What can we expect with the Montreal Accord on December 14?

By Daryl Ching
Clarity Financial Strategy

It should be apparent that many questions still need to be answered when assessing the outcome of the ABCP restructure, and all these questions have implications on recovery value of the investments. It appears in a recent report issued by Purdy Crawford's Committee that progress is being made and I applaud their efforts on this difficult restructure. Having said that, we still seem to be missing the principles of something our nation is very proud of – capitalism and an open economy. Whether an investor holds $50,000 or $1 billion of ABCP, it's counterintuitive to say that they are not allowed to sell their assets. What the Pan Canadian Committee is missing is a second option for investors to sell their assets immediately in the event they cannot wait until March 2008 or possibly longer. In order for this to happen, the Committee must release the information in the Data Room managed by Ernst & Young to the public to allow meaningful secondary bids. As the assets continue to be of strong credit quality, there is certainly demand from various hedge funds and fixed income portfolio managers to buy the assets. However, they cannot do this without information. By providing data, secondary investors will have the tools to conduct prudent analysis for their investment decisions and offer bids higher than 50 or 60 cents to the dollar. With multiple bids, this will enhance the pricing on these investments and at the end of the day, investors have a choice to sell their assets or not.

In various press releases, I have seen potential buyers labeled as “debt vultures” and making an effort to “exploit those in need of liquidity”. I have a hard time trying to understand how secondary trading in ABCP is any different than any other market. Let’s take an example where Mutual Fund Corp., a conservative fund manager is holding XYZ Corp. that is suddenly downgraded below investment grade on negative earnings. Due to Mutual Fund Corp.’s conservative investment guidelines, they are forced to sell XYZ Corp. The likely buyers will be other funds that take greater risks, in hopes of high reward. It is likely that Mutual Fund Corp. will sell XYZ Corp. at a discount from its original purchase price. However, Mutual Fund Corp. is likely thankful of an open market system and the fact that they were able to dispose of their assets.

Despite strong affirmed ratings by DBRS, the ABCP can clearly be classified as distressed assets.
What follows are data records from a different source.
-- ==== Sys2Proof/Tests/Slice0.lean ====
section
/-! SUPPORT. Tests of the model: values the spec states or works out, ill-formed commands that `Instr.wf` refuses, and, for every clause of every obligation, a concrete state and command that meet its hypotheses. -/

namespace Sys2Proof.Tests
open Sys2Proof Sys2Proof.Machine
set_option Elab.async false

/-- A device in service: both halves' islands and Novva's run, the sixteen home slices serve, partition 1 owns extents 0 to 3, node 5 has a context, a grant of both rights on them, and three Felset sessions: 1 an installer's, 2 an operator's, 3 the maker's. Its command keys are empty, so that every tag is zeros. -/
def sBase : State :=
  cwSetField 0x020000 41 21 16 (cwSetField 0x0C0000 47 32 9 {
    pwr := { pwrGood := true, pstate := .inService, startStep := 11, tsWest := 1000000000, tsEast := 1000000000,
             islands := (List.range 64).map fun i => (i, ({ st := .running } : Island)) }
    gov := { state := 2 }
    mach := { holder := .west, lastHolder := .west, gen := 1, genCopy := 1, unitGen := 1, believesWest := true }
    home := { slices := (List.range 16).map fun b => (b, SliceState.serving) }
    kt := { ctxs := [(5, { live := true, session := 7, rwnd := 4095, lastHeard := 1000000000 })] }
    sec := { nvState := .ready
             sessions := [(1, { live := true, node := 5, role := 2 }), (2, { live := true, node := 5, role := 1 }),
                          (3, { live := true, node := 5, role := 3, slot := 0xFF })]
             parts := [(1, { enabled := true, keyEpoch := 1 })]
             extents := (List.range 4).map fun e => (e, ({ xstate := 1, part := 1 } : Extent))
             grants := [{ node := 5, rights := 3, first := 0, count := 4 }] } })

/-- A Felset command of node 5 in a session, with its tag of zeros. -/
def cmd (fsid : Nat) (params : List Byte) : FsCmd :=
  { node := 5, len := 4 + (params.length + 7) / 8, cseq := if fsid = 0 then 0 else 1, plen := params.length, fsid := BitVec.ofNat 32 fsid
    tag := List.replicate 16 0, params := params }

/-- A request record of node 5 for partition 1. -/
def rq (addr : Nat) (param : Nat) (len : Nat) (payload : List Byte := []) : TxnReq :=
  { node := 5, len := len, flags := 1, param := BitVec.ofNat 8 param, tag := 3, addr := BitVec.ofNat 64 addr, payload := payload }

def z (n : Nat) : List Byte := List.replicate n 0
def le (n v : Nat) : List Byte := leBytes n v
/-- An entry of a word write. -/
def cw (a m v : Nat) : List Byte := leBytes 3 a ++ z 5 ++ leBytes 8 m ++ leBytes 8 v

def sAudit : State := sBase.onNor fun n => { n with auditNext := 5 }
def sNoPart : State := sBase.onSec fun x => { x with parts := [], extents := [], grants := [] }
def sFurl : State := sBase.onPwr fun p => { p with pstate := .furl }
def sHealth : State := (setUnitH (unitKey 0 15) (fun u => { u with lastTs := 1 }) sBase).onNor fun n => { n with hlogNext := 3 }
def sImage : State := sBase.onNor fun n => { n with images := [(1, { istate := 2, bytes := z 448 })] }
def sGroup : State := sBase.onEng fun e => { e with
  groups := [(64, { opened := true, part := 1, n := 2 })], steps := [(128, { taken := true, part := 1 })] }
def sMerging : State := sBase.onHome fun h => { h with waitq := [{ id := 0, src := .agent 5, op := 0x6B, part := 1, tag := 3, off := 256, param := 0, admitted := 0, search := some { index := 256 } }] }
def sStream : State := setStream (2 ^ 27 + 1) (fun _ => { part := 1, st := .running, count := 4 })
  (sBase.onCore fun c => { c with cur := some (2 ^ 27 + 1) })
/-- Partition 1 has a share and a stream descriptor of one word at offset 64, its word at 128. -/
def sRun : State := writeBytes 64 (leBytes 8 128 ++ leBytes 4 1 ++ z 52) (cwSetField 0x070401 63 56 1 sBase)
/-- Slot 0 names set 4 with the window of extents 0 to 3. -/
def sSlot : State := cwSetField 0x0C0100 63 48 4 (cwSetField 0x0C0100 47 43 1 (cwSetField 0x0C0100 41 21 0 (cwSetField 0x0C0100 20 0 4 sBase)))
def sSet : State := sSlot.onMach fun m => { m with sets := [(0, { sstate := 1, mode := 2, k := 2, master := 9, epoch := 1, members := [9, 5], pos := 0, validTo := 2 ^ 20 })] }
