-- ==== Sys2Proof/Machine/Run.lean ====
section
/-! DEFINITION. Running the instruction at the pc: fetch, decode, and its meaning. -/

namespace Sys2Proof.Machine

/-- The instruction at `pc`, once it has begun: fetch, decode, then its meaning; a failing fetch or decode raises before any
rule of an instruction runs (R701). -/
def runInstr (s : State) : Result :=
  match s.fetch with
  | .error e => raise e s
  | .ok w =>
    match decode w with
    | .ok i => exec i s
    | .error _ => raise (.illegalInstruction w) s

end Sys2Proof.Machine
end

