/-! ### RV32I control transfer -/

/-- JAL and JALR (R451, R452): the link and the target, or the misaligned-target exception before any write (R450). -/
def Obligations.JumpsLinkAndTransfer : Prop :=
  SpelledBy 0x0000006F 0x0000007F (fun w => .jal (rdOf w)
      (w.extractLsb' 31 1 ++ w.extractLsb' 12 8 ++ w.extractLsb' 20 1 ++ w.extractLsb' 21 10 ++ 0#1)) ∧
    SpelledBy 0x00000067 0x0000707F (fun w => .jalr (rdOf w) (rs1Of w) (w.extractLsb' 20 12)) ∧
    (∀ w : Word, opcodeOf w = 0b1100111#7 → funct3Of w ≠ 0b000#3 → Illegal w) ∧
    (∀ (s : State) (rd : Reg) (off : BitVec 21),
      let target := s.pc + off.signExtend 32
      (WordAligned target → CompletesTo (.jal rd off) s rd (s.pc + 4) target) ∧
        (¬ WordAligned target → Raises (.jal rd off) s 0 target)) ∧
    ∀ (s : State) (rd rs1 : Reg) (imm : BitVec 12),
      let target := (s.x rs1 + imm.signExtend 32) &&& 0xFFFFFFFE
      (WordAligned target → CompletesTo (.jalr rd rs1 imm) s rd (s.pc + 4) target) ∧
        (¬ WordAligned target → Raises (.jalr rd rs1 imm) s 0 target)

/-- The six branches (R453 to R458) in their common form (R460). -/
def Obligations.BranchesCompareAndTransfer : Prop :=
  let offset := fun w : Word =>
    w.extractLsb' 31 1 ++ w.extractLsb' 7 1 ++ w.extractLsb' 25 6 ++ w.extractLsb' 8 4 ++ 0#1
  SpelledBy 0x00000063 0x0000707F (fun w => .beq (rs1Of w) (rs2Of w) (offset w)) ∧
    SpelledBy 0x00001063 0x0000707F (fun w => .bne (rs1Of w) (rs2Of w) (offset w)) ∧
    SpelledBy 0x00004063 0x0000707F (fun w => .blt (rs1Of w) (rs2Of w) (offset w)) ∧
    SpelledBy 0x00005063 0x0000707F (fun w => .bge (rs1Of w) (rs2Of w) (offset w)) ∧
    SpelledBy 0x00006063 0x0000707F (fun w => .bltu (rs1Of w) (rs2Of w) (offset w)) ∧
    SpelledBy 0x00007063 0x0000707F (fun w => .bgeu (rs1Of w) (rs2Of w) (offset w)) ∧
    (∀ w : Word, opcodeOf w = 0b1100011#7 → funct3Of w ∈ [0b010#3, 0b011#3] → Illegal w) ∧
    ∀ (s : State) (rs1 rs2 : Reg) (off : BitVec 13),
      let a := s.x rs1
      let b := s.x rs2
      let target := s.pc + off.signExtend 32
      ∀ p ∈ [(Instr.beq rs1 rs2 off, decide (a = b)), (.bne rs1 rs2 off, decide (a ≠ b)),
          (.blt rs1 rs2 off, decide (a.toInt < b.toInt)), (.bge rs1 rs2 off, decide (b.toInt ≤ a.toInt)),
          (.bltu rs1 rs2 off, decide (a.toNat < b.toNat)), (.bgeu rs1 rs2 off, decide (b.toNat ≤ a.toNat))],
        (p.2 = false → OnlyMovesPc p.1 s (s.pc + 4)) ∧
          (p.2 = true → WordAligned target → OnlyMovesPc p.1 s target) ∧
          (p.2 = true → ¬ WordAligned target → Raises p.1 s 0 target)
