-- ==== Sys2Proof/Tests/Slice0.lean ====
section
/-! SUPPORT. Tests: the check of well-formedness refuses ill-formed terms, words written from the spec's formats decode to what they
stand for, one step of each instruction on the vectors of 95_test_vectors.md, and for each statement with hypotheses a state and
operands that meet them. -/

namespace Sys2Proof.Tests

open Sys2Proof Sys2Proof.Machine Sys2Proof.Claims

set_option Elab.async false

/-! ### The states the tests start from -/

/-- The state of 95_test_vectors.md section 2, inside a batch call with one instruction left: reset values, `pc = 0x100`,
`mtvec = 0x200`, and no key arrives before the first poll. -/
def hart : State := { State.reset with pc := 0x100, mtvec := 0x200, keyFeed := [[]], phase := .running 1 }

/-- `hart` with x1 = `a` and x2 = `b`. -/
def pair (a b : Word) : State := (hart.setX 1 a).setX 2 b

/-- What `view` shows of the state after the one step that runs the word `w` from `s`. -/
def ran {α : Type} (w : Word) (s : State) (view : State → α) : Option α :=
  match step (s.placeWord w) with
  | .next t => some (view t)
  | _ => none

/-- Whether the step from `s` goes on to a state with the property. -/
def nextHas (s : State) (p : State → Bool) : Bool :=
  match step s with
  | .next t => p t
  | _ => false

/-- Whether the instruction goes on from `s` to a state with the property. -/
def execHas (i : Instr) (s : State) (p : State → Bool) : Bool :=
  match exec i s with
  | .next t => p t
  | _ => false

theorem exists_next {s : State} {p : State → Bool} (h : nextHas s p = true) : ∃ t, step s = .next t ∧ p t = true := by
  unfold nextHas at h
  split at h
  · exact ⟨_, ‹_›, h⟩
  · simp at h

theorem exists_exec {i : Instr} {s : State} {p : State → Bool} (h : execHas i s p = true) :
    ∃ t, exec i s = .next t ∧ p t = true := by
  unfold execHas at h
  split at h
  · exact ⟨_, ‹_›, h⟩
  · simp at h

theorem begins_of {s : State} {i : Instr} {n : Nat} {w : Word} (hp : s.phase = .running (n + 1)) (hf : s.fetch = .ok w)
    (hd : decode w = .ok i) : Begins s i := ⟨n, w, hp, hf, hd⟩

theorem begins_only {s : State} {i j : Instr} {w : Word} (hf : s.fetch = .ok w) (hd : decode w = .ok j) (h : Begins s i) :
    i = j := by
  obtain ⟨_, v, _, hv, hi⟩ := h
  obtain rfl : w = v := Except.ok.inj (hf.symm.trans hv)
  exact Except.ok.inj (hi.symm.trans hd)

/-! ### Well-formedness, the reset state, the table interface -/

theorem test_wellformed_refuses_odd_offsets :
    (Instr.jal 1 3).wellFormed = false ∧ (Instr.beq 1 2 1).wellFormed = false ∧ (Instr.bne 1 2 5).wellFormed = false ∧
    (Instr.blt 1 2 7).wellFormed = false ∧ (Instr.bge 1 2 0x1FFF).wellFormed = false ∧
    (Instr.bltu 1 2 9).wellFormed = false ∧ (Instr.bgeu 1 2 11).wellFormed = false := by decide

theorem test_test_configuration_valid : Config.testConfig.Valid :=
  ⟨by decide +kernel, by decide +kernel, by decide +kernel, by decide +kernel, by decide +kernel,
    ⟨by decide +kernel, by simp [Config.testConfig, Config.implementedCsrs]⟩, by decide +kernel⟩

theorem test_configuration_refuses_overlap :
    ¬ Config.RamBelowMmio { Config.testConfig with mmioBase := 0x000FFFFC } ∧
    ¬ Config.DevicesDistinct { Config.testConfig with fbSwapOff := 0x1300000 } ∧
    ¬ Config.DiagnosticsDistinct { Config.testConfig with csrDbgHex := 0x136 } := by decide +kernel

theorem test_reset_registers : (∀ r : Reg, State.reset.x r = 0) ∧ State.reset.pc = 0 ∧ State.reset.mem.wf = true := by
  decide +kernel

theorem test_decode_table_word : decodeTableWord 32 0x00208863 = some (.beq 1 2 16) ∧ decodeTableWord 32 0 = none := by
  decide +kernel

theorem test_fetch_word_runs : nextHas (State.reset.withFetchWord 32 0x00700193) (fun t => t.x 3 == 7 && t.pc == 4) = true := by
  decide +kernel

theorem test_decode_bytes : decodeBytes [0x93, 0x81, 0xA0, 0xFF, 0x13] = .ok (.addi 3 1 0xFFA, [0x13]) := by decide +kernel

/-! ### Decoding -/

/-- U-type (R400, R401): imm[31:12], rd, opcode. -/
theorem test_decode_upper :
    decode 0b10010001101000101011_00011_0110111#32 = .ok (.lui 3 0x91A2B) ∧
    decode 0b00000000000000000001_11111_0010111#32 = .ok (.auipc 31 1) := by decide +kernel

/-- J-type and JALR (R451, R452): the offset bits in the order 20, 10:1, 11, 19:12. -/
theorem test_decode_jumps :
    decode 0b0_0000000000_1_00000000_00001_1101111#32 = .ok (.jal 1 0x800) ∧
    decode 0b1_0000000001_0_10000000_00000_1101111#32 = .ok (.jal 0 0x180002) ∧
    decode 0b111111111111_00010_000_00001_1100111#32 = .ok (.jalr 1 2 0xFFF) := by decide +kernel

/-- B-type (R453 to R458): the offset bits in the order 12, 10:5 and 4:1, 11. -/
theorem test_decode_branches :
    decode 0b0_100000_00010_00001_000_0001_1_1100011#32 = .ok (.beq 1 2 0xC02) ∧
    decode 0b0_100000_00010_00001_001_0001_1_1100011#32 = .ok (.bne 1 2 0xC02) ∧
    decode 0b0_100000_00010_00001_100_0001_1_1100011#32 = .ok (.blt 1 2 0xC02) ∧
    decode 0b0_100000_00010_00001_101_0001_1_1100011#32 = .ok (.bge 1 2 0xC02) ∧
    decode 0b0_100000_00010_00001_110_0001_1_1100011#32 = .ok (.bltu 1 2 0xC02) ∧
    decode 0b0_100000_00010_00001_111_0001_1_1100011#32 = .ok (.bgeu 1 2 0xC02) := by decide +kernel

/-- I-type computation (R402 to R407). -/
theorem test_decode_immediate :
    decode 0b100000000001_00010_000_00011_0010011#32 = .ok (.addi 3 2 0x801) ∧
    decode 0b100000000001_00010_010_00011_0010011#32 = .ok (.slti 3 2 0x801) ∧
    decode 0b100000000001_00010_011_00011_0010011#32 = .ok (.sltiu 3 2 0x801) ∧
    decode 0b100000000001_00010_100_00011_0010011#32 = .ok (.xori 3 2 0x801) ∧
    decode 0b100000000001_00010_110_00011_0010011#32 = .ok (.ori 3 2 0x801) ∧
    decode 0b100000000001_00010_111_00011_0010011#32 = .ok (.andi 3 2 0x801) := by decide +kernel

/-- I-type shifts (R408 to R410). -/
theorem test_decode_immediate_shifts :
    decode 0b0000000_10001_00010_001_00011_0010011#32 = .ok (.slli 3 2 17) ∧
    decode 0b0000000_10001_00010_101_00011_0010011#32 = .ok (.srli 3 2 17) ∧
    decode 0b0100000_10001_00010_101_00011_0010011#32 = .ok (.srai 3 2 17) := by decide +kernel

/-- R-type computation (R411 to R420). -/
theorem test_decode_register :
    decode 0b0000000_00100_00010_000_00011_0110011#32 = .ok (.add 3 2 4) ∧
    decode 0b0100000_00100_00010_000_00011_0110011#32 = .ok (.sub 3 2 4) ∧
    decode 0b0000000_00100_00010_001_00011_0110011#32 = .ok (.sll 3 2 4) ∧
    decode 0b0000000_00100_00010_010_00011_0110011#32 = .ok (.slt 3 2 4) ∧
    decode 0b0000000_00100_00010_011_00011_0110011#32 = .ok (.sltu 3 2 4) ∧
    decode 0b0000000_00100_00010_100_00011_0110011#32 = .ok (.xor 3 2 4) ∧
    decode 0b0000000_00100_00010_101_00011_0110011#32 = .ok (.srl 3 2 4) ∧
    decode 0b0100000_00100_00010_101_00011_0110011#32 = .ok (.sra 3 2 4) ∧
    decode 0b0000000_00100_00010_110_00011_0110011#32 = .ok (.or 3 2 4) ∧
    decode 0b0000000_00100_00010_111_00011_0110011#32 = .ok (.and 3 2 4) := by decide +kernel

/-- I-type loads (R501 to R505). -/
theorem test_decode_loads :
    decode 0b011111111110_00010_000_00011_0000011#32 = .ok (.lb 3 2 0x7FE) ∧
    decode 0b011111111110_00010_001_00011_0000011#32 = .ok (.lh 3 2 0x7FE) ∧
    decode 0b011111111110_00010_010_00011_0000011#32 = .ok (.lw 3 2 0x7FE) ∧
    decode 0b011111111110_00010_100_00011_0000011#32 = .ok (.lbu 3 2 0x7FE) ∧
    decode 0b011111111110_00010_101_00011_0000011#32 = .ok (.lhu 3 2 0x7FE) := by decide +kernel

/-- S-type (R506 to R508): imm[11:5], rs2, rs1, funct3, imm[4:0]. -/
theorem test_decode_stores :
    decode 0b1000000_00100_00010_000_00001_0100011#32 = .ok (.sb 2 4 0x801) ∧
    decode 0b1000000_00100_00010_001_00001_0100011#32 = .ok (.sh 2 4 0x801) ∧
    decode 0b1000000_00100_00010_010_00001_0100011#32 = .ok (.sw 2 4 0x801) := by decide +kernel

/-- R-type of RV32M (R551 to R558). -/
theorem test_decode_multiply :
    decode 0b0000001_00100_00010_000_00011_0110011#32 = .ok (.mul 3 2 4) ∧
    decode 0b0000001_00100_00010_001_00011_0110011#32 = .ok (.mulh 3 2 4) ∧
    decode 0b0000001_00100_00010_010_00011_0110011#32 = .ok (.mulhsu 3 2 4) ∧
    decode 0b0000001_00100_00010_011_00011_0110011#32 = .ok (.mulhu 3 2 4) ∧
    decode 0b0000001_00100_00010_100_00011_0110011#32 = .ok (.div 3 2 4) ∧
    decode 0b0000001_00100_00010_101_00011_0110011#32 = .ok (.divu 3 2 4) ∧
    decode 0b0000001_00100_00010_110_00011_0110011#32 = .ok (.rem 3 2 4) ∧
    decode 0b0000001_00100_00010_111_00011_0110011#32 = .ok (.remu 3 2 4) := by decide +kernel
There is no liquidity in the ABCP market and there are so many uncertainties about the outcome of the restructure. It is only fair that potential buyers of ABCP need to be compensated for the lack of information available and the uncertainties that exist. It is for this very reason that potential buyers ask for a purchase price at a discount to par. A trade will take place between a seller who cannot wait for the restructure to complete or does not have the risk appetite for the uncertainties ahead in the restructure and a buyer who can wait and does have the appetite. However, we should all be glad that there is an investor base willing to buy the distressed assets when an efficient ABCP market does not exist.

Despite the lack of information, I remain confident that the Pan Canadian Committee will be successful in the restructure. Whether this takes place in March 2008 or later remains to be seen. The restructure will result in the ABCP being converted to long-term notes to match the maturities of the assets. When this happens, I expect there will be much more information and help for market participants to assess the value of the assets. I anticipate that we will find that the trusts are of varying quality, and some will price closer to par than others. However, I am also hopeful and optimistic that for those investors who just cannot wait, there an opportunity for them to sell their ABCP well before March 2008 either privately or through the Perimeter Financial trading platform.

As an individual who has invested over six years in this industry, I feel a personal responsibility to facilitate a fair resolution for all parties involved. At the very least, fair to me means full transparency and full dissemination of information that is available to all parties involved to level the playing field so that everyone can make informed decisions.